Task directions: Give a verbatim quotation of every record.

[Collected data]
-- ==== Sys2Proof/Machine/Tick.lean ====
section
/-! DEFINITION. One tick (40_fetch_decode.md R120): the five numbered steps, with the outcome each reports (R127), at any
choice of the parameters a tick takes (10_state.md R21) and at their defaults. -/

namespace Sys2Proof.Machine

/-- A tick's answer: the state after it and what it reports. -/
abbrev TickResult := Host.Outcome (State × TickOutcome) Fault Refusal

/-- An instruction's rule at a choice of the parameters: only the two that push take one, the
capacity of the call stack. -/
def execIn (p : Config.TickParams) (i : Instr) (s : State) : Result :=
  match i with
  | .jsr d16 => execJsrWithin p.callStackDepth d16 s
  | .txs => execTxsWithin p.callStackDepth s
  | .bpl _ | .bitAbs _ | .andImm _ | .jmpAbs _ | .sei | .staZp _ | .stxZp _ | .dey | .staAbs _ | .ldyImm _ | .ldxImm _
  | .ldaImm _ | .ldaAbs _ | .ldaAbsX _ | .ldaIndY | .cld | .nop | .beq _ | .pad | .unsupported _ => exec i s

/-- Which report the fetched byte ends its tick with (R120 step 5). A zero byte is never fetched (step 3 has left a
non-zero byte at PC), so its arm is not reached. -/
def reportOf (ops : Config.OpcodeMap) (op : Byte) (opaddr : Address) (skips : Nat) : TickOutcome :=
  match classifyIn ops op with
  | .padding => .skippedToEnd skips
  | .instr _ => .executed op opaddr skips
  | .unsupported _ => .unsupported op opaddr skips

/-- Steps 4 and 5 (R124, R125): fetch at PC, advance PC by one, run the instruction's rule. -/
def fetchAndDispatch (p : Config.TickParams) (skips : Nat) (s : State) : TickResult :=
  match execIn p (s.instrAtPc p.opcodes) (s.advance 1) with
  | .next t => .next (t, reportOf p.opcodes (s.read s.pc) s.pc skips)
  | .fault r => .fault r
  | .refused r => .refused r

/-- Step 3 (R123): run PAD; end the tick at 0xFFFF, else go on to the fetch. -/
def skipThenFetch (p : Config.TickParams) (s : State) : TickResult :=
  match execIn p .pad s with
  | .next t =>
    if t.pc = endOfMemory then .next (t, .skippedToEnd (t.pc.toNat - s.pc.toNat))
    else fetchAndDispatch p (t.pc.toNat - s.pc.toNat) t
  | .fault r => .fault r
  | .refused r => .refused r

/-- `Tick(S)` of R120: end of memory (R121), stall (R122), padding skip, fetch, dispatch, in this order (R198), at
a choice of the parameters. -/
def tickIn (p : Config.TickParams) (s : State) : TickResult :=
  if s.pc = endOfMemory then .next (s, .endOfMemory)
  else if s.stall then .next (s.setStall false, .stalled)
  else skipThenFetch p s

/-- A tick at the defaults. -/
def tick (s : State) : TickResult := tickIn defaultTickParams s

/-- A tick's state without its report. -/
def tickState (r : TickResult) : Result :=
  match r with
  | .next p => .next p.1
  | .fault r => .fault r
  | .refused r => .refused r

/-- The state after a tick at a choice of the parameters. -/
def stepIn (p : Config.TickParams) (s : State) : Result := tickState (tickIn p s)

end Sys2Proof.Machine
end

Task result:
-- ==== Sys2Proof/Machine/Tick.lean ====
section
/-! DEFINITION. One tick (40_fetch_decode.md R120): the five numbered steps, with the outcome each reports (R127), at any
choice of the parameters a tick takes (10_state.md R21) and at their defaults. -/

namespace Sys2Proof.Machine

/-- A tick's answer: the state after it and what it reports. -/
abbrev TickResult := Host.Outcome (State × TickOutcome) Fault Refusal

/-- An instruction's rule at a choice of the parameters: only the two that push take one, the
capacity of the call stack. -/
def execIn (p : Config.TickParams) (i : Instr) (s : State) : Result :=
  match i with
  | .jsr d16 => execJsrWithin p.callStackDepth d16 s
  | .txs => execTxsWithin p.callStackDepth s
  | .bpl _ | .bitAbs _ | .andImm _ | .jmpAbs _ | .sei | .staZp _ | .stxZp _ | .dey | .staAbs _ | .ldyImm _ | .ldxImm _
  | .ldaImm _ | .ldaAbs _ | .ldaAbsX _ | .ldaIndY | .cld | .nop | .beq _ | .pad | .unsupported _ => exec i s

/-- Which report the fetched byte ends its tick with (R120 step 5). A zero byte is never fetched (step 3 has left a
non-zero byte at PC), so its arm is not reached. -/
def reportOf (ops : Config.OpcodeMap) (op : Byte) (opaddr : Address) (skips : Nat) : TickOutcome :=
  match classifyIn ops op with
  | .padding => .skippedToEnd skips
  | .instr _ => .executed op opaddr skips
  | .unsupported _ => .unsupported op opaddr skips

/-- Steps 4 and 5 (R124, R125): fetch at PC, advance PC by one, run the instruction's rule. -/
def fetchAndDispatch (p : Config.TickParams) (skips : Nat) (s : State) : TickResult :=
  match execIn p (s.instrAtPc p.opcodes) (s.advance 1) with
  | .next t => .next (t, reportOf p.opcodes (s.read s.pc) s.pc skips)
  | .fault r => .fault r
  | .refused r => .refused r

/-- Step 3 (R123): run PAD; end the tick at 0xFFFF, else go on to the fetch. -/
def skipThenFetch (p : Config.TickParams) (s : State) : TickResult :=
  match execIn p .pad s with
  | .next t =>
    if t.pc = endOfMemory then .next (t, .skippedToEnd (t.pc.toNat - s.pc.toNat))
    else fetchAndDispatch p (t.pc.toNat - s.pc.toNat) t
  | .fault r => .fault r
  | .refused r => .refused r

/-- `Tick(S)` of R120: end of memory (R121), stall (R122), padding skip, fetch, dispatch, in this order (R198), at
a choice of the parameters. -/
def tickIn (p : Config.TickParams) (s : State) : TickResult :=
  if s.pc = endOfMemory then .next (s, .endOfMemory)
  else if s.stall then .next (s.setStall false, .stalled)
  else skipThenFetch p s

/-- A tick at the defaults. -/
def tick (s : State) : TickResult := tickIn defaultTickParams s

/-- A tick's state without its report. -/
def tickState (r : TickResult) : Result :=
  match r with
  | .next p => .next p.1
  | .fault r => .fault r
  | .refused r => .refused r

/-- The state after a tick at a choice of the parameters. -/
def stepIn (p : Config.TickParams) (s : State) : Result := tickState (tickIn p s)

end Sys2Proof.Machine
end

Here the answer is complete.